= ʿAlī ibn al-Ḥasan al-Khazrajī =

Yemeni historian

Title page of the fourth volume of the five-volume English translation and Arabic edition of al-Khazrajī's al-ʿUqūd al-luʾluʾiyya fī taʾrīkh al-dawla al-Rasūliyya

Muwaffaq al-Dīn Abū l-Ḥasan ʿAlī ibn al-Ḥasan al-Khazrajī (1331–1410), called Ibn Wahhās, was a Yemeni historian who worked for the Rasūlid dynasty.

==Life==
Al-Khazrajī's biography can be constructed from his own statements, the biographical notices in al-Maqrīzī and Ibn Ḥajar al-ʿAsqalānī and the Ṭabaqāt ṣulaḥāʾ al-Yaman of al-Burayhī. He was a native of Zabīd and a member of the Khazraj tribe. He was born in the year 732 AH, which corresponds to 1331–1332 AD. In his youth, he worked as a plasterer and painter in and around Taʿizz, decorating the Madrasa al-Afḍaliyya and the palace Dār al-Dībāj. He studied qirāʾāt (Qurʾān recitation) and became a qāriʾ (reader) in the mosque of al-Mimlāḥ, a village outside Zabīd. Al-Sakhāwī met him in Zabīd. He died in early 1410.

==Works==
According to the 17th-century Ottoman writer Kâtip Çelebi, al-Khazrajī wrote three works of history. The titles and authorial ascriptions in the manuscripts, however, make identification difficult.

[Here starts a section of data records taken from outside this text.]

/-- The outcome of a slot (R108, R109, R313). -/
def redOutcome (r : RSlot) (status : BitVec 3) : RedOutcome :=
  let vs := r.got.map fun x => x.2.toNat
  let nan (v : Nat) : Bool := (fval .fp32 v).isNaN
  let bitmap := r.got.foldl (fun b x => b ||| (1 : BitVec 1024) <<< x.1.val) 0
  if r.int then
    let (v, o) := redI32 r.op vs
    ⟨status, o, vs.length, BitVec.ofNat 32 v, bitmap⟩
  else
    let nums := vs.filter fun v => !nan v
    if (!r.nanskip && vs.any nan) || nums.isEmpty then ⟨status, false, vs.length, 0x7FC00000, bitmap⟩
    else ⟨status, false, nums.length, BitVec.ofNat 32 (redF32 r.op nums), bitmap⟩

/-- The outcome goes to a device. -/
def sendOutcome (g : Fin 4096) (tag : BitVec 16) (r : RedOutcome) (d : Fin 1024) (s : State) : State :=
  if d = s.dev then raiseDue (.redres g tag r) s else switchSend (resMsg d.val 6 g.val tag r) s

/-- A NACK goes to a device: a status of R402. -/
def sendNack (g : Fin 4096) (tag : BitVec 16) (st : BitVec 3) (d : Fin 1024) (s : State) : State :=
  if d = s.dev then raiseDue (.rednack g tag st) s
  else switchSend (resMsg d.val 7 g.val tag ⟨st, false, 0, 0, 0⟩) s

/-- Members still fenced against a pair (R110). -/
def fencedOf (s : State) (g : Fin 4096) (tag : BitVec 16) : List (Fin 1024) :=
  (s.fab.fences.filter fun x => x.g == g && x.tag == tag).flatMap (·.who)

/-- The device's own first contribution to a slot is accepted: it counts (R313). -/
def markCounted (c : RedItem) (s : State) : State :=
  if c.src = s.dev then
    let k := (s.fab.freds.find? fun f => f.item == c && !f.counted && f.out.isNone).map (·.id)
    { s with fab := { s.fab with freds := s.fab.freds.map fun f => if some f.id = k then { f with counted := true, resend := false } else f } }
  else s

/-- A complete slot is released: the result goes to every contributor (R108). -/
def releaseSlot (r : RSlot) (status : BitVec 3) (s : State) : State :=
  let s := { s with fab := { s.fab with rslots := s.fab.rslots.filter fun x => !(x.g == r.g && x.tag == r.tag) } }
  r.got.foldl (fun s x => sendOutcome r.g r.tag (redOutcome r status) x.1 s) s

/-- A contribution reaches the switch (R108 to R110). An open slot of a group that has been formed again on another plane stays, and later
contributions join it: that is the model's choice (log 104). -/
def contribute (c : RedItem) (s : State) : State :=
  if (fencedOf s c.g c.tag).contains c.src then
    sendNack c.g c.tag 2 c.src { s with fab := { s.fab with fences := (s.fab.fences.map fun x =>
      if x.g = c.g ∧ x.tag = c.tag then { x with who := x.who.filter (· != c.src) } else x).filter fun x => !x.who.isEmpty } }
  else
    match s.fab.rslots.find? fun x => x.g == c.g && x.tag == c.tag with
    | some r =>
      if r.op != c.op || r.int != c.int || r.nanskip != c.nanskip || r.got.any (·.1 == c.src) then
        sendNack c.g c.tag 3 c.src s
      else
        let r := { r with got := r.got ++ [(c.src, c.value)] }
        let s := markCounted c { s with fab := { s.fab with rslots := s.fab.rslots.map fun x =>
          if x.g = c.g ∧ x.tag = c.tag then r else x } }
        if r.expected.all fun d => r.got.any (·.1 == d) then releaseSlot r 0 s else s
    | none =>
      match swGroup s c.g with
      | none => s
      | some w =>
        -- each plane's switch has 1,024 slots of its own
        if 1024 ≤ (s.fab.rslots.filter (·.plane == w.plane)).length then sendNack c.g c.tag 5 c.src s
        else
          let r : RSlot := ⟨c.g, c.tag, c.op, c.int, c.nanskip, w.members.filter (!(fencedOf s c.g c.tag).contains ·),
            [(c.src, c.value)], w.plane, s.clock⟩
          let s := markCounted c { s with fab := { s.fab with rslots := r :: s.fab.rslots } }
          if r.expected.all fun d => r.got.any (·.1 == d) then releaseSlot r 0 s else s

/-- Clocks of a group's reduction timeout (R110). -/
def redTimeout (s : State) (g : Fin 4096) : Nat := micros (match swGroup s g with | some w => w.timeout | none => 20)

/-- The timeout of an open slot (R110): an INCOMPLETE release, and the pair is fenced against the absent members. A
contribution of this device that found no slot for a whole timeout gives NOSLOT (R111). -/
def slotTimeout (g : Fin 4096) (tag : BitVec 16) (s : State) : State :=
  let t := redTimeout s g
  let s := match s.fab.rslots.find? fun x => x.g == g && x.tag == tag && x.since + t ≤ s.clock with
    | some r =>
      let absent := r.expected.filter fun d => !r.got.any (·.1 == d)
      let s := releaseSlot r 1 s
      if absent.isEmpty then s else { s with fab := { s.fab with fences := ⟨g, tag, absent, s.clock⟩ :: s.fab.fences } }
    | none => s
  { s with fab := { s.fab with freds := s.fab.freds.map fun f =>
      if f.item.g = g ∧ f.item.tag = tag ∧ f.resend = true ∧ f.since + t ≤ s.clock then
        { f with resend := false, out := some ⟨4, false, 0, 0, 0⟩ } else f } }

/-! ## Release (R98, R99) -/

/-- What a plane's release waits for: stores that the FREL counts, which travelled on it and are not acknowledged. -/
def planeOpen (s : State) (f : FrelRec) (plane : Nat) : Bool :=
  s.fab.farOps.any fun o => farStore o && o.station == plane && f.tags.contains o.tag

/-- Release-done of a plane (R98). -/
def releaseDone (plane : Nat) (marker : BitVec 32) (s : State) : State :=
  let fs := s.fab.frels.map fun f => if f.marker = marker then { f with planes := f.planes.filter (· != plane) } else f
  { s with fab := { s.fab with frels := fs.filter fun f => !f.planes.isEmpty } }

/-- What an acknowledgement of a store lets complete: the device's own count where the switch is none of Dorvia's (R99) or the station
has failed, and the markers that stand at a switch (R98). -/
def relCheck (s : State) : State :=
  let plain (k : Nat) : Bool := match s.fab.st[k]? with | some t => !t.dorvia || t.width = 0 | none => true
  let s := s.fab.frels.foldl (fun s f =>
    f.planes.foldl (fun s p => if plain p && !planeOpen s f p then releaseDone p f.marker s else s) s) s
  s.fab.rels.foldl (fun s (p, d, m) =>
    if d = s.dev ∧ s.fab.frels.any (fun f => f.marker == m && planeOpen s f p) = true then s
    else
      let s := { s with fab := { s.fab with rels := s.fab.rels.filter (· != (p, d, m)) } }
      if d = s.dev then raiseDue (.reldone (Fin.ofNat 24 p) m) s
      else switchSend (relMsg d.val 9 d.val m) s) s

end Sys2Proof.Machine
end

- Al-ʿUqūd al-luʾluʾiyya fī taʾrīkh al-dawla al-Rasūliyya ("The Pearl Strings on the History of the Rasūlid Dynasty") is his most famous work. It is a chronicle of the Rasūlids. For earlier times, it relies on the Kitāb al-Sulūk of Bahāʾ al-Dīn al-Janadī. For its flattering treatment of the Rasūlids, it has been compared unfavourably to the work of the Yemeni historian Ibn Ḥātim.
- Al-Kifāya wa-l-iʿlām fī-man waliya al-Yaman wa-sakanahā min al-Islām ("What is Needed and Information on Those Who Administered Yemen and Lived There in Islamic Times") is a longer chronicle of the Islamic history of Yemen. It incorporates a large part of the ʿUqūd al-luʾluʾiyya.
- Ṭirāz aʿlām al-zaman fī ṭabaqāt aʿyān al-Yaman ("The Class of Prominent People in the Generations of Yemeni Dignitaries"), also called al-ʿIqd al-fākhir al-ḥasan fī ṭabaqāt akābir ahl al-Yaman ("The Beautiful and Precious Necklace on the Generations of Yemeni Notable People"), was a biographical dictionary written at the request of King al-Ashraf Ismāʿīl I to continue that of al-Janadī. It is mentioned by al-Sakhāwī.

The Kifāya wa-l-iʿlām also circulated under the titles al-ʿAsjad al-masbūk fī taʾrīkh al-Islām wa-ṭabaqāt al-mulūk ("The Melted Gold on the History of Islam and the Generations of Kings") and Fākihat al-zaman ("The Fruits of Time"). The work appears to have been co-authored by al-Ashraf Ismāʿīl and possibly by al-Shihāb al-Muhallabī. A manuscript of the ʿUqūd al-luʾluʾiyya found in India was published with an English translation beginning in 1906. The Arabic edition was made by Muḥammad ʿAsal. A revised edition by Muḥammad al-Akwaʿ was published in 1983. Further manuscripts have come to light in the Great Mosque of Ṣanʿāʾ, in Iraq and in Saudi Arabia.

Other works by al-Khazrajī include a poetry collection (dīwān); Mirāt al-zaman fī taʾrīkh Zabīd wa-ʿAdan ("The Mirror of the Time in the History of Zabīd and Aden"), a lost history of Zabīd and Aden; and al-Maḥṣūl fī intisāb Banī Rasūl ("The Outcome in the Connection of the Banū Rasūl").

==Editions==
- al-Khazrajī, ʿAlī ibn al-Ḥasan (1983). "Al-ʿUquud al-Luʾluʾiyyah fii Taariikh ad-Dawlah ar-Rasuliyyah fil-Yaman"
- al-Khazrajī, ʿAlī ibn al-Ḥasan (1906). "The Pearl-Strings: A History of the Resúliyy Dynasty of Yemen by ʿAliyyu ʾbnu ʾl- Ḥasan ʾel-Khazrejiyy" 5 volumes.